* _WHAT YOU NEED TO DO_
Starting with the line that contains "its times. -/" and stopping after the line that contains "After a step -/", return each line below exactly as written, with no others.

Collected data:
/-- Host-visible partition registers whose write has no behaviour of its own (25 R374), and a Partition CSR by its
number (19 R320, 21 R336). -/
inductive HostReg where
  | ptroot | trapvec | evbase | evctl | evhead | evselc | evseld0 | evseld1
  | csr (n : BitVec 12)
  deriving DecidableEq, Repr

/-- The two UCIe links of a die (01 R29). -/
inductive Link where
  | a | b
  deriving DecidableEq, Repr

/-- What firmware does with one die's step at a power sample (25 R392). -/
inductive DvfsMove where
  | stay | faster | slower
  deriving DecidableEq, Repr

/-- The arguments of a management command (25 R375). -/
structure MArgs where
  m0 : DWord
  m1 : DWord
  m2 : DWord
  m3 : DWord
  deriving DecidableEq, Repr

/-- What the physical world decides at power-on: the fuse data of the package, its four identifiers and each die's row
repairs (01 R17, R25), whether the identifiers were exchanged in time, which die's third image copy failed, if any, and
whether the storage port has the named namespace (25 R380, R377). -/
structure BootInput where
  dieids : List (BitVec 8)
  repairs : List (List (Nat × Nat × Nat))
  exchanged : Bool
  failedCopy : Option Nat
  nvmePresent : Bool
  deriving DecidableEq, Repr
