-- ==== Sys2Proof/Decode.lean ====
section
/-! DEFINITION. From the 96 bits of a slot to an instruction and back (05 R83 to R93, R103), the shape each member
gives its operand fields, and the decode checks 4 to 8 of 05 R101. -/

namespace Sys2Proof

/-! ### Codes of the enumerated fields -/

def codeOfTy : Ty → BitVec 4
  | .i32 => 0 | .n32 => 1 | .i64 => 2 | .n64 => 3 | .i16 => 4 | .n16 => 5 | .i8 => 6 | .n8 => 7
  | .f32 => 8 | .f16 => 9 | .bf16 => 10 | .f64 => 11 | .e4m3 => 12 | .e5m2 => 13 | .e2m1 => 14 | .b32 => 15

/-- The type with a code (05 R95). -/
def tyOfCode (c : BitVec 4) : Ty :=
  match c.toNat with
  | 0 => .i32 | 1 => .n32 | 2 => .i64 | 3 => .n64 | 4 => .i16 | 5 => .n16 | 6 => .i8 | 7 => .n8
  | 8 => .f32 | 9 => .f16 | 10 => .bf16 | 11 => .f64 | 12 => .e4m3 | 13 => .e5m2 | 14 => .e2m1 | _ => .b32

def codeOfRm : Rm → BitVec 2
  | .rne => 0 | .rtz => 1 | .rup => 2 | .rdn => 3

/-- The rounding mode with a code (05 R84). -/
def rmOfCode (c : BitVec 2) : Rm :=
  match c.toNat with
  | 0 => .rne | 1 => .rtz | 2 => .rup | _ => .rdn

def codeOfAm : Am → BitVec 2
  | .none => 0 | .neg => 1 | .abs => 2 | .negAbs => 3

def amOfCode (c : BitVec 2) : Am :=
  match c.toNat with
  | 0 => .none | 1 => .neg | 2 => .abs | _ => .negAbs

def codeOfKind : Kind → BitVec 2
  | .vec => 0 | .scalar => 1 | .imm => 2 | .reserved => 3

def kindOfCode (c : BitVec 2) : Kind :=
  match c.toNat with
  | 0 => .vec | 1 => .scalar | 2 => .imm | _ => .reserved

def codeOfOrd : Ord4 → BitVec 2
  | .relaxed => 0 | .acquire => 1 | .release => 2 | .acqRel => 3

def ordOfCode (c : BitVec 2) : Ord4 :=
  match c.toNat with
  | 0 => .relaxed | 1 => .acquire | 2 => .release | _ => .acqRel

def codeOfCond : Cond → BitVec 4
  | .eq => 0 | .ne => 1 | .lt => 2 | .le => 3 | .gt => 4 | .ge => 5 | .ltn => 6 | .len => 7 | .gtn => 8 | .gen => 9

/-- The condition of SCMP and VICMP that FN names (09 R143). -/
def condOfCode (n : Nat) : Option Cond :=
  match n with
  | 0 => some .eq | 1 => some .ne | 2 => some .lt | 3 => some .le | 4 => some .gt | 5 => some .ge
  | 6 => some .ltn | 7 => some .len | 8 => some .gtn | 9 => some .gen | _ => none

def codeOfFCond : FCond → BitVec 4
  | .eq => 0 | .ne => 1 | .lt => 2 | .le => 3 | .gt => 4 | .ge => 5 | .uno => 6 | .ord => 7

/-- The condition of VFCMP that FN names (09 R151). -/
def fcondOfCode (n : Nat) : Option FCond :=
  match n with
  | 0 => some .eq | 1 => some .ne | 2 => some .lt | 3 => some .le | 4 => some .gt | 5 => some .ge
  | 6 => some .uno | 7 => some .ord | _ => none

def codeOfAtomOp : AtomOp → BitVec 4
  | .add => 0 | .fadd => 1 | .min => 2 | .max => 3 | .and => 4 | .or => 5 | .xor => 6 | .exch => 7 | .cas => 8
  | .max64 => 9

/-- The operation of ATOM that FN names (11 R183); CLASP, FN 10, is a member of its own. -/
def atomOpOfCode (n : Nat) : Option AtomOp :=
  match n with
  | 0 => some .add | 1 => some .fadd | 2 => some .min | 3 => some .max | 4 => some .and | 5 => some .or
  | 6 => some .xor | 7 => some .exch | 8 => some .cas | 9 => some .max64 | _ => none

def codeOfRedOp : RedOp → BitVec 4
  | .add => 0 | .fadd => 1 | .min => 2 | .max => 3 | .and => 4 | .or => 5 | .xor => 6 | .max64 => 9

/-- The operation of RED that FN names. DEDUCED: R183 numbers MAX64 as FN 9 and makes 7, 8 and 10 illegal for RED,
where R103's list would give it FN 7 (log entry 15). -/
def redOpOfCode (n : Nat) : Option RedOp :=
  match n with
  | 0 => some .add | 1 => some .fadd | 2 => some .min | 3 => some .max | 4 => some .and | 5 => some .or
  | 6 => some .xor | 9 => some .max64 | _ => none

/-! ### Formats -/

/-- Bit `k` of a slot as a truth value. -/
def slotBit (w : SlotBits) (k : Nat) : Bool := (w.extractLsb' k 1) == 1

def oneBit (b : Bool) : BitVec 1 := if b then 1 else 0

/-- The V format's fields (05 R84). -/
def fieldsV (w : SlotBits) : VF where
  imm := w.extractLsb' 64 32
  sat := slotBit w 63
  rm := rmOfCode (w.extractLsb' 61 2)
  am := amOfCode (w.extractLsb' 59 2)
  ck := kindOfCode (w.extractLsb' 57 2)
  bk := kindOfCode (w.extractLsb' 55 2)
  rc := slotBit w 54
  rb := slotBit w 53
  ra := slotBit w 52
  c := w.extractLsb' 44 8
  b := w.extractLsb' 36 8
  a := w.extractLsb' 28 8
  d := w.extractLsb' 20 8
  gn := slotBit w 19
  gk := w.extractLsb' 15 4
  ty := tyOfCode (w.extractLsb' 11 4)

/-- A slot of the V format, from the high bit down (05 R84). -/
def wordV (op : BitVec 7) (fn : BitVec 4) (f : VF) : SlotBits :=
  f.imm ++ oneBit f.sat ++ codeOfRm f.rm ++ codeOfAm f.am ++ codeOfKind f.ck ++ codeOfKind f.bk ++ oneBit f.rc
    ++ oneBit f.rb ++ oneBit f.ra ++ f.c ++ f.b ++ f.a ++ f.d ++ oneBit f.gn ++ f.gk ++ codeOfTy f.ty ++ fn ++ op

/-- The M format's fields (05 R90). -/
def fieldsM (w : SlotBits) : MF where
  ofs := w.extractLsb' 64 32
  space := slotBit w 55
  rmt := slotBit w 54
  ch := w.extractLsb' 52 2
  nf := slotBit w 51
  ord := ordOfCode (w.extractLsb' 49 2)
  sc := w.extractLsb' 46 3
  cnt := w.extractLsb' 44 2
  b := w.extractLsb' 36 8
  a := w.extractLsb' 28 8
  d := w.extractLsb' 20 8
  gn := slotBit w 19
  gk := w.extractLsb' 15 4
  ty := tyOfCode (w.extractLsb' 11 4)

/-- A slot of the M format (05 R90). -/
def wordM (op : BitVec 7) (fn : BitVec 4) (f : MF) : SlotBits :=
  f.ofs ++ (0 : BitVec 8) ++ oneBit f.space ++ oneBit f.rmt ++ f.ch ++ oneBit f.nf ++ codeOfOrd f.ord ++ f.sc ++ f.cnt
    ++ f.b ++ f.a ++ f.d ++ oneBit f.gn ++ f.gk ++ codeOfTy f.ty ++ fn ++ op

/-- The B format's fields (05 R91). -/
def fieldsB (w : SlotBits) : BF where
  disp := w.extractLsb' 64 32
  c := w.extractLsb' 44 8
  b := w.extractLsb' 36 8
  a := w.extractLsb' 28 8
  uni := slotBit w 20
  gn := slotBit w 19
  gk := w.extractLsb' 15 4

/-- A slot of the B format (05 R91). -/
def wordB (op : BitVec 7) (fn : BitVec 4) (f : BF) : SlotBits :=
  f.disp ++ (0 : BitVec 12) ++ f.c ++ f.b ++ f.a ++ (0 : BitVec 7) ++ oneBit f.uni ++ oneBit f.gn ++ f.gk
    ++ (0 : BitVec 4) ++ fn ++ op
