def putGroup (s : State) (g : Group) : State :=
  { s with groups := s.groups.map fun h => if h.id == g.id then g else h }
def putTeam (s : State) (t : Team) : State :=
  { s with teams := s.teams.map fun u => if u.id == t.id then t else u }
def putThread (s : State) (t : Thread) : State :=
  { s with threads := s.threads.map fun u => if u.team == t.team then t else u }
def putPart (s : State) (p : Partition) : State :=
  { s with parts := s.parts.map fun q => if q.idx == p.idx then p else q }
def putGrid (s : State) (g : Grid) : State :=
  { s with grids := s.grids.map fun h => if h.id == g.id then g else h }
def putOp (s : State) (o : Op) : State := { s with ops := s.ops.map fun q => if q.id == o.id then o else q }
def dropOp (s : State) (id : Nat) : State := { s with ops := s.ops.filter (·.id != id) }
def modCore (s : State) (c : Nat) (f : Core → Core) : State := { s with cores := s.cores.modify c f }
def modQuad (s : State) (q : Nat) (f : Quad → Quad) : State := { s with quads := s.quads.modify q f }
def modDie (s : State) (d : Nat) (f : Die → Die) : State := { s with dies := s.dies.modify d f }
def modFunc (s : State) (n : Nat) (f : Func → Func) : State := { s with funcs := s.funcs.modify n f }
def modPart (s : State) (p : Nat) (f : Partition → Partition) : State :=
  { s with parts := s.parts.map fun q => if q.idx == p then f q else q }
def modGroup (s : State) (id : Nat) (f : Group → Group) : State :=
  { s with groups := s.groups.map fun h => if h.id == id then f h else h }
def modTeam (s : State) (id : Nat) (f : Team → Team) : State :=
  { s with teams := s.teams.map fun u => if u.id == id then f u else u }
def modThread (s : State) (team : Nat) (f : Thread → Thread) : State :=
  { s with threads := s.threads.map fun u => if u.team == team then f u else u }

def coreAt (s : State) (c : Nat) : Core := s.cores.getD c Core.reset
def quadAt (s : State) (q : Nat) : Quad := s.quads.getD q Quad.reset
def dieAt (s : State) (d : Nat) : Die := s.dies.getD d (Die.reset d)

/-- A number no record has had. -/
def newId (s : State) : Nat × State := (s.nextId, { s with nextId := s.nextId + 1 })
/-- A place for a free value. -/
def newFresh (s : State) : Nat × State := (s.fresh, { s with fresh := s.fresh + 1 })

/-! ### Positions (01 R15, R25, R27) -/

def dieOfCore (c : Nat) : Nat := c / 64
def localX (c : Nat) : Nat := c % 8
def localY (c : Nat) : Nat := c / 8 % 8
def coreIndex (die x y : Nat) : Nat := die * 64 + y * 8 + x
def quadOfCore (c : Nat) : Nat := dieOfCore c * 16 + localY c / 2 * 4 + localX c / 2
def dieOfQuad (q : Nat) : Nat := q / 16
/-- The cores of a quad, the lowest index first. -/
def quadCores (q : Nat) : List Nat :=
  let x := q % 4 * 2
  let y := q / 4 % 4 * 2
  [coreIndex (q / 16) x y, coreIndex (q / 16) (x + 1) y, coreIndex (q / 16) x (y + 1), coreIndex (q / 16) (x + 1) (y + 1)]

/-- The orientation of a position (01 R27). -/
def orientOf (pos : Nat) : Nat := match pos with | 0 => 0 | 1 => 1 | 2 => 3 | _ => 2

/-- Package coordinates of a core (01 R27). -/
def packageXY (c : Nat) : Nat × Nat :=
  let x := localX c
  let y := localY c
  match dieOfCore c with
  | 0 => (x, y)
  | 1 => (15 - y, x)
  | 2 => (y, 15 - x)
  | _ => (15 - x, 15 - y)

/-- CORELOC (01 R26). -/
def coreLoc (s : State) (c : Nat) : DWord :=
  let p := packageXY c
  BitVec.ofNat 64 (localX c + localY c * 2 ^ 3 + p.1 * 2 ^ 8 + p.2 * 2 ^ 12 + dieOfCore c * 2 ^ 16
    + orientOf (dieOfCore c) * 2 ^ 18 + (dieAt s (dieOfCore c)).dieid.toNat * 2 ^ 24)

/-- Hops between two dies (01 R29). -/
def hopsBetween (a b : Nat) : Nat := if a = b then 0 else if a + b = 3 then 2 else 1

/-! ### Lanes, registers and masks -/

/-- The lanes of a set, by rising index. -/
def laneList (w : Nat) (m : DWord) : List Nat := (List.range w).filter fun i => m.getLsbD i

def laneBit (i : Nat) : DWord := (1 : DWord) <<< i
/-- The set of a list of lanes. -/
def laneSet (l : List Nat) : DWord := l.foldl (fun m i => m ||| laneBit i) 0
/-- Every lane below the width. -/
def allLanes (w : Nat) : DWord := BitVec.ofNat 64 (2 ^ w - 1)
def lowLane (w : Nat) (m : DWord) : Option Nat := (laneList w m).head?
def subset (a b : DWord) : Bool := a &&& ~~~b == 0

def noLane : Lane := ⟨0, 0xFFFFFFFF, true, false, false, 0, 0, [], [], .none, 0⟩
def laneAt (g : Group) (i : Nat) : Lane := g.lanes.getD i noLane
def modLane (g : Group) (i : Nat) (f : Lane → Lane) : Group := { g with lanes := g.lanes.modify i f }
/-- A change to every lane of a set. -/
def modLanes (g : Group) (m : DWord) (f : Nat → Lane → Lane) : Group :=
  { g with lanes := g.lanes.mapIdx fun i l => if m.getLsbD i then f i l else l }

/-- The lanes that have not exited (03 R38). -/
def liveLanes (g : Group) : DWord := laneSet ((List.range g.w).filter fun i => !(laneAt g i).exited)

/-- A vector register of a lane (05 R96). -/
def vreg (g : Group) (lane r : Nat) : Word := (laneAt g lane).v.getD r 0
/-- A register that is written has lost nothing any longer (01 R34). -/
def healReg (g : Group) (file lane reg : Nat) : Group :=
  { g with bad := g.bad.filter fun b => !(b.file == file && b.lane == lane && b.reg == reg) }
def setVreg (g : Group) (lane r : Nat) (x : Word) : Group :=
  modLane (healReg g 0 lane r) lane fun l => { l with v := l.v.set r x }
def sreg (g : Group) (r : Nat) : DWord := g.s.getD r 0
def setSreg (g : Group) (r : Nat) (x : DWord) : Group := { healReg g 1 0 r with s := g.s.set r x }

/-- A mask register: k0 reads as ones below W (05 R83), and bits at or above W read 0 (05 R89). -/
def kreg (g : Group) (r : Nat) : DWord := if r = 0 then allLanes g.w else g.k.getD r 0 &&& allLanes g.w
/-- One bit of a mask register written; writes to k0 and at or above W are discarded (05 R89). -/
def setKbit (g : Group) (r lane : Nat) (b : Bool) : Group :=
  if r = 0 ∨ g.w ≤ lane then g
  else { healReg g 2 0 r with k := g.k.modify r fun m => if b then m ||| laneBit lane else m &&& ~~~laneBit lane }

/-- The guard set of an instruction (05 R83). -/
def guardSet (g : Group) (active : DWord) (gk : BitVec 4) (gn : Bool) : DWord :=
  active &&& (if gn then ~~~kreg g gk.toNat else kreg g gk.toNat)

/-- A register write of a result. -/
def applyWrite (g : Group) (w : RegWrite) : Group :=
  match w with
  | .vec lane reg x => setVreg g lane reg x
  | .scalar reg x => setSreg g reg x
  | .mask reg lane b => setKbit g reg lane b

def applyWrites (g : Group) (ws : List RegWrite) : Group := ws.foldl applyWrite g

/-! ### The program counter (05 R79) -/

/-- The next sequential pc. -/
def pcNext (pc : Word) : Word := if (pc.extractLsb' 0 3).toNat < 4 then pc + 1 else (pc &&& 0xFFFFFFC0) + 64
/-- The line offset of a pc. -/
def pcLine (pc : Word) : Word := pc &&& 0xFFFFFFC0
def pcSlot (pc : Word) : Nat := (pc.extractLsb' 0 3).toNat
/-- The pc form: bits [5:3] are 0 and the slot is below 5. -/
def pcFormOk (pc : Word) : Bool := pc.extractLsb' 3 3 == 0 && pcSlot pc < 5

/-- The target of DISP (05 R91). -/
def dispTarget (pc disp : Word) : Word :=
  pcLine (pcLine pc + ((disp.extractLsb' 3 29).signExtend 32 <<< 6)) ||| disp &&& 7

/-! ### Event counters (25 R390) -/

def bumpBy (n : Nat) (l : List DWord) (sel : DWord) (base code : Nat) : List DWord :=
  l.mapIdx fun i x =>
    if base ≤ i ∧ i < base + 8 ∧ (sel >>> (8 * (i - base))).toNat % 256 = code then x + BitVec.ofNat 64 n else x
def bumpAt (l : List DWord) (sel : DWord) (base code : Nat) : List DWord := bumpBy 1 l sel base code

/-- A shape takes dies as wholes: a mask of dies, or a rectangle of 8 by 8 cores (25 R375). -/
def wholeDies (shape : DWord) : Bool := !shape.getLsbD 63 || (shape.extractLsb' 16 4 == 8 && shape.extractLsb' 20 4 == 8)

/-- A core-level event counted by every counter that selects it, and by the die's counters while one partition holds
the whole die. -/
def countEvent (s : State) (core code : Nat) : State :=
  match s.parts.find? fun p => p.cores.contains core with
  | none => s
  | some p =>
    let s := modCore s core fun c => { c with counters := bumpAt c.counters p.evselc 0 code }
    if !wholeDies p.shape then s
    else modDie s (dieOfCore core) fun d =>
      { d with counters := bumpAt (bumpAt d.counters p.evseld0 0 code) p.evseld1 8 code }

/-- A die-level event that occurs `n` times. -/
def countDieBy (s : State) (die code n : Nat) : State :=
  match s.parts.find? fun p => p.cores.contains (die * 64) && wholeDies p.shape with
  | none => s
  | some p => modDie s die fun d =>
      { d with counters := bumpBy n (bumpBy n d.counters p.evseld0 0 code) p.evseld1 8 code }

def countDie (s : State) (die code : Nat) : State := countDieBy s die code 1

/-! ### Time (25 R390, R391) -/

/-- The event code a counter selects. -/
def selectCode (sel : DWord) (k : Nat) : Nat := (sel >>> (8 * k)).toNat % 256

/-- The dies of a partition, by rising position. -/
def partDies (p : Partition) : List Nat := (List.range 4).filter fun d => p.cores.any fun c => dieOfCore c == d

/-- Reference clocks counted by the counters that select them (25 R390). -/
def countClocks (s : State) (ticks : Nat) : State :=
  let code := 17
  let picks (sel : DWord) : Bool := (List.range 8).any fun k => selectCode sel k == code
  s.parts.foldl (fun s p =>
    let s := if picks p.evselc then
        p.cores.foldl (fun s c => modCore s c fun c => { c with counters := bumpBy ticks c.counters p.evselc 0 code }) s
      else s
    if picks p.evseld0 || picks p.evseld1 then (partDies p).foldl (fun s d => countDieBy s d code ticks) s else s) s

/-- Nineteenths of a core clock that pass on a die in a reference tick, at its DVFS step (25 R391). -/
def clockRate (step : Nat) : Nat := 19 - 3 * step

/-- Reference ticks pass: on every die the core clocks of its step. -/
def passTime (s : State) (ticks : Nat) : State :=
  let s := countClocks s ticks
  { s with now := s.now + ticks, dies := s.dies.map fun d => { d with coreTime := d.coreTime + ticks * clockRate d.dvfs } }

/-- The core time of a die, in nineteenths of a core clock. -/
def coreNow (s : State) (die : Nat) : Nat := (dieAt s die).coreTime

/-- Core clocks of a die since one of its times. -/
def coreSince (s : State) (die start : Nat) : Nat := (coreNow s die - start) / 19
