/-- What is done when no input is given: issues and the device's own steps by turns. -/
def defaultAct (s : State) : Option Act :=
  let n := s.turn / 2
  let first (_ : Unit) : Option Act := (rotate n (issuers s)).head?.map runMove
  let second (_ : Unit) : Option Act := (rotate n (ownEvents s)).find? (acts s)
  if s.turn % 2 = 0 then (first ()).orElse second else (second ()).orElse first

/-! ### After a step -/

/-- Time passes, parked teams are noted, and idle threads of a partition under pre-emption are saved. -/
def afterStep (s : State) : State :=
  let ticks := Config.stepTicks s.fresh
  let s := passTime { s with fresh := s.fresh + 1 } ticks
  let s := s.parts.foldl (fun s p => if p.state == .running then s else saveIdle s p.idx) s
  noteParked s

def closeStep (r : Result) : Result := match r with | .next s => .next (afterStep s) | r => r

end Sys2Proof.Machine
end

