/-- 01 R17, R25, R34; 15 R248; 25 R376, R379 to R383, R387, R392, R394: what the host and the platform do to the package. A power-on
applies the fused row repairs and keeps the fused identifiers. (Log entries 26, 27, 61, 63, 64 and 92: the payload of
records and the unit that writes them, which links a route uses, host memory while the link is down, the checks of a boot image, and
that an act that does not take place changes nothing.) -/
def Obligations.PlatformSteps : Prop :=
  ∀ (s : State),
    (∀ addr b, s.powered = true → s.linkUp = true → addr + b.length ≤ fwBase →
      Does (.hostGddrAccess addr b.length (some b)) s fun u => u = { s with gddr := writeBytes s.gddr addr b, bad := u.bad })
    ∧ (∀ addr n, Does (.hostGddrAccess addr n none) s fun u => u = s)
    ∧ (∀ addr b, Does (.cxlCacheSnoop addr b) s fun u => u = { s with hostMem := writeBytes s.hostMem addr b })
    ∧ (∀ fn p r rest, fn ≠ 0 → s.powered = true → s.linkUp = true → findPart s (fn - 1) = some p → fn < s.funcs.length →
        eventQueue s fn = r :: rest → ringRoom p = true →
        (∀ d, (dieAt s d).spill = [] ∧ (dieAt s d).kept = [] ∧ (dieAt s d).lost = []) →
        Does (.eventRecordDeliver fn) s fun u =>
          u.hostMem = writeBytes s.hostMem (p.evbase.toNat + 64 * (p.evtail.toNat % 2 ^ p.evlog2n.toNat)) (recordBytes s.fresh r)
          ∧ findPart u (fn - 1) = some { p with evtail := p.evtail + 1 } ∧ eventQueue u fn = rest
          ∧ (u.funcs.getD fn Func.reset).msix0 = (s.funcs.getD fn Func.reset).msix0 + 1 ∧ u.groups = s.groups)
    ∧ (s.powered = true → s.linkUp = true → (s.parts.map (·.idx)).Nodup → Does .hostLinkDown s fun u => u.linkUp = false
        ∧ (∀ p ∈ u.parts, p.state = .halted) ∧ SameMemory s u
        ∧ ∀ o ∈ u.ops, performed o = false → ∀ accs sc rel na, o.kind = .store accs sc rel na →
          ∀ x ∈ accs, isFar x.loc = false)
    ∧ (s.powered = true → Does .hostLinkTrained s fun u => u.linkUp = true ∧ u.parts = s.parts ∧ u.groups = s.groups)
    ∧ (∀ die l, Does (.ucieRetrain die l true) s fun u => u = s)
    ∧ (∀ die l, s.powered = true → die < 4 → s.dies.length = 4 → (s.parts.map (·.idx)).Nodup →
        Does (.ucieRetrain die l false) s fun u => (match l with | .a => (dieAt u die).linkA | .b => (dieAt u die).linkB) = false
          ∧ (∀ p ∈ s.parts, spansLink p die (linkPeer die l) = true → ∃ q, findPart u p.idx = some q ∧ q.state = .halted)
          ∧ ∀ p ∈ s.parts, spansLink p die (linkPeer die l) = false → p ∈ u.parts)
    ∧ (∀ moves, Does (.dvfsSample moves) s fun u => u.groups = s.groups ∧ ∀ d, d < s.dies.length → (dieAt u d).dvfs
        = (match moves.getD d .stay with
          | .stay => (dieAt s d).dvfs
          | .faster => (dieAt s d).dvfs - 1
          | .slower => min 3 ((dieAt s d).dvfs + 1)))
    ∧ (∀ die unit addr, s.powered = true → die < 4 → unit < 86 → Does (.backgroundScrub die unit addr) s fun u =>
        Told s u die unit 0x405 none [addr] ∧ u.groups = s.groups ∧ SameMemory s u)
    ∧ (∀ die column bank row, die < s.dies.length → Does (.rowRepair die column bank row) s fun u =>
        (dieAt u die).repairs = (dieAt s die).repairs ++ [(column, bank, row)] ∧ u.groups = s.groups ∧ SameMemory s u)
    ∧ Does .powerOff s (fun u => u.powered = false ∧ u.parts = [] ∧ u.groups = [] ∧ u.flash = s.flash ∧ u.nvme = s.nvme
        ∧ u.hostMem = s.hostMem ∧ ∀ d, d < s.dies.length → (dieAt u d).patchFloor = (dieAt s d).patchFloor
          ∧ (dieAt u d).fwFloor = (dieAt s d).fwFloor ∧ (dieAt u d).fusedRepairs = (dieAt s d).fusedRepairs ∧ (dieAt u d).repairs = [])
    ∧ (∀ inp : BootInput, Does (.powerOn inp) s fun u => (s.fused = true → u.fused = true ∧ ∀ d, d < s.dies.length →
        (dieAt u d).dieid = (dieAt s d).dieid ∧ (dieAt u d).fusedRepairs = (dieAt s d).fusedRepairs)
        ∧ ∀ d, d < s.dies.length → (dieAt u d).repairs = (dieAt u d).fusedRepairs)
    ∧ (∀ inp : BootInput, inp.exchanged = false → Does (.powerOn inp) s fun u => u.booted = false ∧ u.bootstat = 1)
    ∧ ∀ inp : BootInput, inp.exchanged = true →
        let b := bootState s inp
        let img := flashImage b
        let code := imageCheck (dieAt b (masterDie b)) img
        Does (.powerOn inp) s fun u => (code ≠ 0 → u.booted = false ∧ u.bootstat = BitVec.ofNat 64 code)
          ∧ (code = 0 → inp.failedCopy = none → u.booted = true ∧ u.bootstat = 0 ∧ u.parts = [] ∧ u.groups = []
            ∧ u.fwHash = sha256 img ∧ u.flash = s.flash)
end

* _SOLVED PROBLEM_
/-- Core clocks of a die since one of its times. -/
def coreSince (s : State) (die start : Nat) : Nat := (coreNow s die - start) / 19
/-- What is done when no input is given: issues and the device's own steps by turns. -/
def defaultAct (s : State) : Option Act :=
  let n := s.turn / 2
  let first (_ : Unit) : Option Act := (rotate n (issuers s)).head?.map runMove
  let second (_ : Unit) : Option Act := (rotate n (ownEvents s)).find? (acts s)
  if s.turn % 2 = 0 then (first ()).orElse second else (second ()).orElse first

/-! ### After a step -/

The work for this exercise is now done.